Work instructions:
Pull every line containing "theorem" from the listing.

Supplied records:
/-- Registers `State.beltUndefine` may write. -/
def State.beltUndefine_offs (o : Nat) : Prop :=
  (∃ n, o = BLT_BELT_STATUS.reg n) ∨ State.beltSpeed_offs o

theorem State.beltUndefine_keeps {P : State → Prop} (K : Keeps P 0x83000800 State.beltUndefine_offs) {s : State} (k : Nat) (hs : P s) :
    P (State.beltUndefine s k) := by
  have k0 : Keeps P 0x80000000 State.beltSpeed_offs := K.sub rfl (fun _ h => .inr (h))
  have k1 : Keeps P 0x800 (fun _ => False) := K.sub rfl (fun _ h => h.elim)
  have k2 : Keeps P 0x3000000 (fun _ => False) := K.sub rfl (fun _ h => h.elim)
  have r0 := fun n => K.reg (BLT_BELT_STATUS.reg n) (.inl ⟨n, rfl⟩)
  unfold State.beltUndefine
  repeat' (first
    | with_reducible assumption
    | with_reducible (first | apply State.beltSpeed_keeps k0 | apply State.setBelt_keeps k1 | apply State.zeroDram_keeps k2 | apply setFlag_keeps | apply setFld_keeps)
    | with_reducible exact r0 _
    | intro _ _ _ _
    | intro _ _ _
    | intro _ _
    | with_reducible (first | apply ite_keeps | apply ite_keeps_pair)
    | dsimp only
    | split
    | with_reducible (first | apply r0))

/-- Registers `State.beltFollow` may write. -/
def State.beltFollow_offs (o : Nat) : Prop :=
  State.beltSpeed_offs o ∨ State.beltUndefine_offs o ∨ State.lenShow_offs o

theorem State.beltFollow_keeps {P : State → Prop} (K : Keeps P 0x83000800 State.beltFollow_offs) {old : State} {s : State} (k : Nat) (hs : P s) :
    P (State.beltFollow old s k) := by
  have k0 : Keeps P 0x80000000 State.beltSpeed_offs := K.sub rfl (fun _ h => .inl h)
  have k1 : Keeps P 0x83000800 State.beltUndefine_offs := K.sub rfl (fun _ h => .inr (.inl h))
  have k2 : Keeps P 0x800 (fun _ => False) := K.sub rfl (fun _ h => h.elim)
  have k3 : Keeps P 0x0 State.lenShow_offs := K.sub rfl (fun _ h => .inr (.inr (h)))
  have k4 : Keeps P 0x800 (fun _ => False) := K.sub rfl (fun _ h => h.elim)
  unfold State.beltFollow
  repeat' (first
    | with_reducible assumption
    | with_reducible (first | apply State.beltSpeed_keeps k0 | apply State.beltUndefine_keeps k1 | apply State.closeMap_keeps k2 | apply State.lenShow_keeps k3 | apply State.setBelt_keeps k4)
    | intro _ _ _ _
    | intro _ _ _
    | intro _ _
    | with_reducible (first | apply ite_keeps | apply ite_keeps_pair)
    | dsimp only
    | split)

/-- Registers `State.bltChange` may write. -/
def State.bltChange_offs (o : Nat) : Prop :=
  State.beltFollow_offs o

theorem State.bltChange_keeps {P : State → Prop} (K : Keeps P 0x83000800 State.bltChange_offs) {old : State} {new : State} (hnew : P new) :
    P (State.bltChange old new) := by
  have k0 : Keeps P 0x83000800 State.beltFollow_offs := K.sub rfl (fun _ h => h)
  have k1 : Keeps P 0x800 (fun _ => False) := K.sub rfl (fun _ h => h.elim)
  have k2 : Keeps P 0x800 (fun _ => False) := K.sub rfl (fun _ h => h.elim)
  unfold State.bltChange
  repeat' (first
    | with_reducible assumption
    | with_reducible (first | apply State.beltFollow_keeps k0 | apply State.pairChangeAll_keeps k1 | apply State.tinChangeAll_keeps k2 | apply foldl_keeps | apply foldl_keeps_pair)
    | intro _ _ _ _
    | intro _ _ _
    | intro _ _
    | with_reducible (first | apply ite_keeps | apply ite_keeps_pair)
    | dsimp only
    | split)

/-- Registers `State.fullBlocks` may write. -/
def State.fullBlocks_offs (o : Nat) : Prop :=
  State.pushBlock_offs o

theorem State.fullBlocks_keeps {P : State → Prop} (K : Keeps P 0x40000010 State.fullBlocks_offs) {s : State} (hdr : Nat → List Byte) (vals : List Nat) (a0 : Nat) (a1 : Nat) (hs : P s) :
    P (State.fullBlocks s hdr vals a0 a1) := by
  have k0 : Keeps P 0x40000010 State.pushBlock_offs := K.sub rfl (fun _ h => h)
  induction a0 generalizing s hdr vals a1 with
  | zero =>
    unfold State.fullBlocks
    repeat' (first
      | with_reducible assumption
      | with_reducible (first | apply State.pushBlock_keeps k0)
      | intro _ _ _ _
      | intro _ _ _
      | intro _ _
      | with_reducible (first | apply ite_keeps | apply ite_keeps_pair)
      | dsimp only
      | split)
  | succ _ ih =>
    unfold State.fullBlocks
    repeat' (first
      | with_reducible assumption
      | with_reducible apply ih
      | with_reducible (first | apply State.pushBlock_keeps k0)
      | intro _ _ _ _
      | intro _ _ _
      | intro _ _
      | with_reducible (first | apply ite_keeps | apply ite_keeps_pair)
      | dsimp only
      | split)

/-- Registers `State.scoreClose` may write. -/
def State.scoreClose_offs (o : Nat) : Prop :=
  (∃ n, o = BLT_BELT_EVENT.reg n) ∨ (∃ n, o = BLT_BELT_MAP_COUNT.reg n) ∨ State.fullBlocks_offs o ∨
    State.pushBlock_offs o ∨ State.raiseEvent_offs o

theorem State.scoreClose_keeps {P : State → Prop} (K : Keeps P 0x443000010 State.scoreClose_offs) {s : State} (k : Nat) (c : MapClose) (hs : P s) :
    P (State.scoreClose s k c) := by
  have k0 : Keeps P 0x40000010 State.fullBlocks_offs := K.sub rfl (fun _ h => .inr (.inr (.inl h)))
  have k1 : Keeps P 0x40000010 State.pushBlock_offs := K.sub rfl (fun _ h => .inr (.inr (.inr (.inl h))))
  have k2 : Keeps P 0x440000010 State.raiseEvent_offs := K.sub rfl (fun _ h => .inr (.inr (.inr (.inr (h)))))
  have k3 : Keeps P 0x3000000 (fun _ => False) := K.sub rfl (fun _ h => h.elim)
  have r0 := fun n => K.reg (BLT_BELT_EVENT.reg n) (.inl ⟨n, rfl⟩)
  have r1 := fun n => K.reg (BLT_BELT_MAP_COUNT.reg n) (.inr (.inl ⟨n, rfl⟩))
  unfold State.scoreClose
  repeat' (first
    | with_reducible assumption
    | with_reducible (first | apply State.fullBlocks_keeps k0 | apply State.pushBlock_keeps k1 | apply State.raiseEvent_keeps k2 | apply State.zeroDram_keeps k3 | apply bump_keeps | apply setFld_keeps | apply foldl_keeps | apply foldl_keeps_pair)
    | with_reducible exact r0 _
    | with_reducible exact r1 _
    | intro _ _ _ _
    | intro _ _ _
    | intro _ _
    | with_reducible (first | apply ite_keeps | apply ite_keeps_pair)
    | dsimp only
    | split
    | with_reducible (first | apply r0 | apply r1))

/-- Registers `execBeltMapScoreDone` may write. -/
def execBeltMapScoreDone_offs (o : Nat) : Prop :=
  State.scoreClose_offs o

theorem execBeltMapScoreDone_keeps {P : State → Prop} (K : Keeps P 0x443000810 execBeltMapScoreDone_offs) {s : State} (k : Fin 8) (hs : P s) :
    ∃ t, (execBeltMapScoreDone k s) = .next t ∧ P t := by
  have k0 : Keeps P 0x443000010 State.scoreClose_offs := K.sub rfl (fun _ h => h)
  have k1 : Keeps P 0x800 (fun _ => False) := K.sub rfl (fun _ h => h.elim)
  refine ⟨_, rfl, ?_⟩
  repeat' (first
    | with_reducible assumption
    | with_reducible (first | apply State.scoreClose_keeps k0 | apply State.setBelt_keeps k1)
    | intro _ _ _ _
    | intro _ _ _
    | intro _ _
    | with_reducible (first | apply ite_keeps | apply ite_keeps_pair)
    | dsimp only
    | split)

/-- Registers `State.showBinRate` may write. -/
def State.showBinRate_offs (o : Nat) : Prop :=
  o = BLT_BIN_RATE.reg

theorem State.showBinRate_keeps {P : State → Prop} (K : Keeps P 0x0 State.showBinRate_offs) {s : State} (hs : P s) :
    P (State.showBinRate s) := by
  have r0 := K.reg (BLT_BIN_RATE.reg) (rfl)
  unfold State.showBinRate
  repeat' (first
    | with_reducible assumption
    | with_reducible (first | apply setNat_keeps | apply foldl_keeps | apply foldl_keeps_pair)
    | with_reducible exact r0
    | intro _ _ _ _
    | intro _ _ _
    | intro _ _
    | with_reducible (first | apply ite_keeps | apply ite_keeps_pair)
    | dsimp only
    | split
    | with_reducible (first | apply r0))

end Sys2Proof.Machine
end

Task result:
theorem State.beltUndefine_keeps {P : State → Prop} (K : Keeps P 0x83000800 State.beltUndefine_offs) {s : State} (k : Nat) (hs : P s) :
theorem State.beltFollow_keeps {P : State → Prop} (K : Keeps P 0x83000800 State.beltFollow_offs) {old : State} {s : State} (k : Nat) (hs : P s) :
theorem State.bltChange_keeps {P : State → Prop} (K : Keeps P 0x83000800 State.bltChange_offs) {old : State} {new : State} (hnew : P new) :
theorem State.fullBlocks_keeps {P : State → Prop} (K : Keeps P 0x40000010 State.fullBlocks_offs) {s : State} (hdr : Nat → List Byte) (vals : List Nat) (a0 : Nat) (a1 : Nat) (hs : P s) :
theorem State.scoreClose_keeps {P : State → Prop} (K : Keeps P 0x443000010 State.scoreClose_offs) {s : State} (k : Nat) (c : MapClose) (hs : P s) :
theorem execBeltMapScoreDone_keeps {P : State → Prop} (K : Keeps P 0x443000810 execBeltMapScoreDone_offs) {s : State} (k : Fin 8) (hs : P s) :
theorem State.showBinRate_keeps {P : State → Prop} (K : Keeps P 0x0 State.showBinRate_offs) {s : State} (hs : P s) :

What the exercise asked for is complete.